Exercise directions: In the listing below, please print the line that contains "s.opn.switched (l, vc)" and every line that follows it, exactly.
:: Given records ::
-- ==== Sys2Proof/Machine/Pool.lean ====
section
/-! DEFINITION. The packet buffer of a Keep: what takes its cells and what the shared pool has free (R120, R121). -/

namespace Sys2Proof.Machine

open Sys2Proof

/-- A domain placed in a state. -/
def State.setDom (s : State) (d v : Nat) : State :=
  { s with power := { s.power with doms := if v = 0 then AL.del s.power.doms d else AL.put s.power.doms d v } }

/-- The state of a plan bank (Table 04.8): 0 EMPTY, 1 LOADING, 2 READY, 3 ACTIVE. -/
def State.bankState (s : State) (b : Nat) : Nat := s.rd (pgKeep 0) (if b = 0 then Pln.A_STATE else Pln.B_STATE)

/-- The bank in force by PLAN_BANK. -/
def State.active (s : State) : Nat := s.rd (pgKeep 0) Pln.ACTIVE

/-- A plan is in force: the bank named by PLAN_BANK is ACTIVE. -/
def State.planOn (s : State) : Bool := s.bankState s.active = 3

/-- The monitor site that covers the units of a domain (Table 13.2). -/
def siteOf (d : Nat) : Nat :=
  if d < 256 then 4 * (d / 32) + d % 32 / 8
  else if d < 272 then 4 * ((d - 256) / 2) + (d - 256) % 2
  else if d < 288 then 4 * ((d - 272) % 8) + 2
  else if d < 304 then 4 * ((d - 288) / 2) + 3
  else if d < 320 then 48 + (d - 304) / 2
  else if d < 332 then 56 + (d - 320) / 2
  else if d = 332 then 62
  else 32 + (d - 333)

/-- The units of a quarantined site stay powered down once the module has left the plan in force: no plan is in force, or the module
is in the failed set (R342). -/
def State.siteDown (s : State) (d : Nat) : Bool :=
  bit (s.rd pgIntegrity Itg.QUAR_MASK (siteOf d / 32)) (siteOf d % 32) && s.rdb pgIntegrity Itg.QUAR_EN
    && (!s.planOn || s.keyFailed (moduleKey s.coord))

/-- A domain in P2 starts to wake (R426), unless its site stays powered down (R342). -/
def State.wakeDom (s : State) (d : Nat) : State :=
  if s.domState d = 2 && !s.siteDown d then
    let s1 := s.setDom d 3
    { s1 with power := { s1.power with wakeAt := AL.put s1.power.wakeAt d s1.clock } }
  else s

/-- A flit whose header check fails, discarded and counted by a Keep (R61). -/
def State.headerDiscard (s : State) (k : Nat) : State := (s.bump (pgKeep k) Kr.HDR_CRC_ERR).err (pgKeep k) 0

/-! ## The code of held flits (R337) -/

/-- The Keep that holds a flit. -/
def FlitAt.keep : FlitAt → Nat
  | .input l _ => keepOfLink l
  | .queue k _ _ | .stage k _ _ | .waiting k _ _ => k
  | .service e => if 4 ≤ e && e < 8 then e - 4 else if e = 2 then 3 else 0
  | .landing l _ _ _ => keepOfLink l

/-- What a read of the line gives. -/
def FlitErr.outcome (e : FlitErr) : Decoded := classify e.errs

/-- The line's bytes are lost to its reader. -/
def FlitErr.lost (e : FlitErr) : Bool := e.outcome ≠ .clean && e.outcome ≠ .corrected

/-- A line of a Keep buffer that reads ADDRESS or UNCORRECTABLE, counted and recorded under R327. -/
def State.bufferUe (s : State) (addr : Bool) (bank line : Nat) : State :=
  ((s.bump pgIntegrity Itg.UE_TOTAL).ueRecord (if addr then 2 else 1) (0x200 + bank) (64 * line)).err pgIntegrity
    (if addr then 1 else 0)

/-- The errors of held flits replaced. -/
def State.setFlitErrs (s : State) (l : List FlitErr) : State := s.setArrays { s.arrays with flits := l }

/-- A line of a held flit reads ADDRESS or UNCORRECTABLE (R327). Which line of the Keep's buffer it was is free (log 202). -/
def State.flitUe (s : State) (e : FlitErr) (addr : Bool) : State :=
  let b := s.draw 2
  let a := b.2.draw 18
  a.2.bufferUe addr (4 * e.place.keep + b.1) a.1

/-- A line of a held flit is read out, and its errors with it: a correction is counted, and an ADDRESS or UNCORRECTABLE line has the
effects of R327. -/
def State.flitLine (s : State) (e : FlitErr) : State :=
  let s0 := s.setFlitErrs (s.arrays.flits.filter (· ≠ e))
  match e.outcome with
  | .clean | .poisoned => s0
  | .corrected => s0.bump pgIntegrity Itg.CORR_TOTAL
  | .address => s0.flitUe e true
  | .uncorrectable => s0.flitUe e false

/-- Patrol finds a line of a Keep buffer ADDRESS or UNCORRECTABLE, and leaves it poisoned (R327, R332). -/
def State.patrolUe (s : State) (e : FlitErr) (addr : Bool) (line : Nat) : State :=
  let s1 := (s.bufferUe addr (line / 2 ^ 18) (line % 2 ^ 18)).bump pgIntegrity Itg.PATROL_UE
  s1.setFlitErrs ({ e with errs := [(69, 0xA5)] } :: s1.arrays.flits)

/-- Patrol reads a line of a Keep buffer, numbered 2^18 lines a bank: it holds one of the Keep's flits in error, or none; a
corrected line is written back (R326, R332, log 202). -/
def State.patrolBuffer (s : State) (line : Nat) : State :=
  let l := s.arrays.flits.filter fun e => e.place.keep = line / 2 ^ 20
  let d := s.draw 16
  match l[d.1 % (l.length + 1)]? with
  | none => d.2
  | some e =>
    let rest := d.2.setFlitErrs (d.2.arrays.flits.filter (· ≠ e))
    match e.outcome with
    | .clean | .poisoned => d.2
    | .corrected => (rest.bump pgIntegrity Itg.CORR_TOTAL).bump pgIntegrity Itg.PATROL_CORR
    | .address => rest.patrolUe e true line
    | .uncorrectable => rest.patrolUe e false line

/-- PATROL_READ: hardware patrol reads one line of an SRAM array (R332); it raises no tick fault. The line is numbered over the
arrays: space times 2^34 plus the line, 1 tile stores, 2 Drums, 3 Keep buffers. -/
def execPatrolRead (line : Nat) (s : State) : Host.Outcome State Fault Refusal :=
  let sp := line / 2 ^ 34
  let l := line % 2 ^ 34
  .next (if sp = spTile || sp = spDrum then
    match s.decoded sp l with
    | .corrected => (s.touchLine false sp l).bump pgIntegrity Itg.PATROL_CORR
    | .address => (s.touchLine false sp l).bump pgIntegrity Itg.PATROL_UE
    | .uncorrectable => (s.touchLine false sp l).bump pgIntegrity Itg.PATROL_UE
    | .clean | .poisoned => s
  else if sp = 3 && l < 2 ^ 22 then s.patrolBuffer l
  else s)

/-- A flit read out of where it is held: discarded when its header is beyond correction, with POISON set when its payload is
(R325, R337). -/
def State.flitRead (s : State) (p : FlitAt) (f : Flit) : Option Flit × State :=
  let l := s.arrays.flits.filter fun e => e.place = p
  (if l.any fun e => e.header && e.lost then none else some (if l.any FlitErr.lost then f.setField 7 1 1 else f),
    l.foldl State.flitLine s)

/-- An update of the open plane's state. -/
def State.setOpn (s : State) (o : OpenPlane) : State := { s with opn := o }

/-- The state with an egress queue replaced. -/
def State.setQueue (s : State) (k o vc : Nat) (q : EgressQ) : State :=
  s.setOpn { s.opn with egress := AL.put s.opn.egress (k, o, vc) q }

/-- The lowest Keep buffer bank that is off wakes: an access needs it (R426). -/
def State.wakeBank (s : State) (k : Nat) : State :=
  match (List.range 4).find? fun i => s.domState (bankDomain k i) = 2 with
  | some i => s.wakeDom (bankDomain k i)
  | none => s

/-- Cells of an input buffer are free again, and their credits go back to the sender of the link; while cells are closed to new
allocation, those of its shared holding return to the pool instead (R121, R122). -/
def State.returnCredit (s : State) (l vc n : Nat) : State :=
  let x := s.link l
  let had := AL.getD x.shared vc 0
  let close := if s.poolCells (keepOfLink l) < s.poolUsed (keepOfLink l) then min n had else 0
  let s1 := if close = 0 then s else s.setLink l { x with shared := AL.put x.shared vc (had - close) }
  if s.linkUp l && close < n then s1.sendIdle l none [(vc, n - close)] else s1

/-! ## Lost flits (R125) -/

/-- A packet leaves poisoned: counted by its Keep (R125). -/
def State.fwdPoison (s : State) (k : Nat) : State := (s.bump (pgKeep k) Opn.FWD_POISON).err (pgKeep k) 19

/-- What stays of a discarded flit: of the LAST flit of a packet of several flits the one that ends the packet, of another
nothing (R125, log 209). -/
def State.leftOf (s : State) (f : Flit) : Option Flit := if f.last && !f.first then some (lastInPlace s.now f) else none

/-- The same of a queued flit. -/
def State.leftQ (s : State) (x : QFlit) : Option QFlit := (s.leftOf x.flit).map fun f => ⟨f, x.entering⟩

/-- What stays of a discarded flit is counted by its Keep (R125). -/
def State.countLeft (s : State) (k : Nat) (f : Flit) : State := if (s.leftOf f).isSome then s.fwdPoison k else s

/-- An open-plane flit put into its Turret input buffer, where it always finds room; the LAST flit of a cut packet with POISON
set (R121, R125). -/
def State.bufferIn (s : State) (l : Nat) (f : Flit) : State :=
  let cut : Bool := f.last && s.opn.cut.contains (l, f.vc)
  let g := if cut then f.setField 7 1 1 else f
  let s1 := s.setOpn { s.opn with
    inputs := AL.put s.opn.inputs (l, f.vc) (AL.getD s.opn.inputs (l, f.vc) [] ++ [g])
    cut := if f.last then s.opn.cut.filter (· ≠ (l, f.vc)) else s.opn.cut }
  let s2 := if s1.banksHold (keepOfLink l) 0 then s1 else s1.wakeBank (keepOfLink l)
  if cut then s2.fwdPoison (keepOfLink l) else s2

/-- The last flit received of a packet of which the LAST flit has not come, in the input buffer of a link and VC or switched from
it. -/
def State.openPacket (s : State) (l vc : Nat) : Option Flit :=
  match (AL.getD s.opn.inputs (l, vc) []).getLast? with
  | some f => if f.last then none else some f
  | none => AL.get s.opn.switched (l, vc)

/-- A link leaves UP: a packet that its peer was sending ends poisoned (R125, log 209). -/
def State.endInput (s : State) (l vc : Nat) : State :=
  let s1 := s.setOpn { s.opn with cut := s.opn.cut.filter (· ≠ (l, vc)) }
  match s.openPacket l vc with
  | none => s1
  | some f =>
    (s1.setOpn { s1.opn with
      inputs := AL.put s1.opn.inputs (l, vc) (AL.getD s1.opn.inputs (l, vc) [] ++ [lastInPlace s.now f]) }).fwdPoison (keepOfLink l)

end Sys2Proof.Machine
end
:::
Reply to the task:
  | none => AL.get s.opn.switched (l, vc)

/-- A link leaves UP: a packet that its peer was sending ends poisoned (R125, log 209). -/
def State.endInput (s : State) (l vc : Nat) : State :=
  let s1 := s.setOpn { s.opn with cut := s.opn.cut.filter (· ≠ (l, vc)) }
  match s.openPacket l vc with
  | none => s1
  | some f =>
    (s1.setOpn { s1.opn with
      inputs := AL.put s1.opn.inputs (l, vc) (AL.getD s1.opn.inputs (l, vc) [] ++ [lastInPlace s.now f]) }).fwdPoison (keepOfLink l)

end Sys2Proof.Machine
end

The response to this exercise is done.